Governments in the UK and Europe must accept and act on the fact that mass electric car adoption can’t be achieved without more global lithium mining.

Lithium is needed for the batteries in electric vehicles, mobile phones, and laptops, as well as for energy-storage applications. Prices have surged this year and look set to remain high. Fitch Solutions forecasts that Chinese lithium carbonate will average US$68,000 per tonne in 2022 and US$55,000 in 2023, versus US$18,938 in 2021.

There is no absolute scarcity of lithium and there are global resources available, but mining permits and financing take time, says Anton du Plessis, CEO of Zinnwald Lithium in London. “You can’t just wish for production to come on. We are looking at a longish period of supply shortage.”

Lack of resources and expertise in mine permitting departments has been an obstacle, sometimes compounded by different authorities competing for jurisdiction over a project, du Plessis says. The problem is global and the process in Europe and the UK is “relatively arduous.” Clarifying and simplifying permitting processes would be “extremely helpful.” Government incentives have not yet been extended to the raw material supply chain, but have a role to play, he adds.

Europe currently lacks a domestic lithium producer. Du Plessis is currently trying to get a project near Dresden in Germany through the permitting process. The plan is for an integrated project where lithium processing also takes place. Depending on permitting, Zinnwald aims to start production in 2026-27.

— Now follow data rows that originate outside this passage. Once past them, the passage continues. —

-- ==== Sys2Proof/Word.lean ====
section
/-! DEFINITION. The widths the spec gives its values: one byte, a timestamp or duration (TS_W = 64, 00_scope.md R8),
a configuration register (10_state.md R33) and an operation word (30_encoding.md R100). -/

namespace Sys2Proof

/-- One byte: of the frame buffer (10_state.md R27) or of a result text (30_encoding.md R103). -/
abbrev Byte := BitVec 8

/-- A timestamp or a duration in nanoseconds, `TS_W` = 64 bits unsigned (00_scope.md R8, R12). -/
abbrev Time := BitVec 64

/-- A configuration register (10_state.md R33). -/
abbrev Reg32 := BitVec 32

/-- An operation word: `op` in bits 79:72, `env` in bits 71:64, `now` in bits 63:0 (30_encoding.md R100). -/
abbrev OpWord := BitVec 80

end Sys2Proof
end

Though the planned operations are in the European Union, Zinnwald is listed on London’s Alternative Investment Market (AIM). Du Plessis sees no prospect of a drift away from London as a financing centre for the mining industry in the wake of Brexit. A “critical mass” of understanding of an industry is needed within a market and London “understands early-stage mining,” he says. The company will need further financing to get it into production, Du Plessis says. He would in future be willing to consider the possibility of a secondary listing.

The Poor Cousin

About 8 kilograms of lithium are needed for batteries in every electric car. Fitch says that battery manufacturing location will drive future geographical demand. China is the largest battery manufacturer with about 80% of installed manufacturing capacity. Other manufacturers including Japan, South Korea, the US, and Hungary are set to increase operations, while new entrants such as Germany, Poland, Sweden, France, the UK, Thailand, and Indonesia will seek to establish themselves, Fitch says.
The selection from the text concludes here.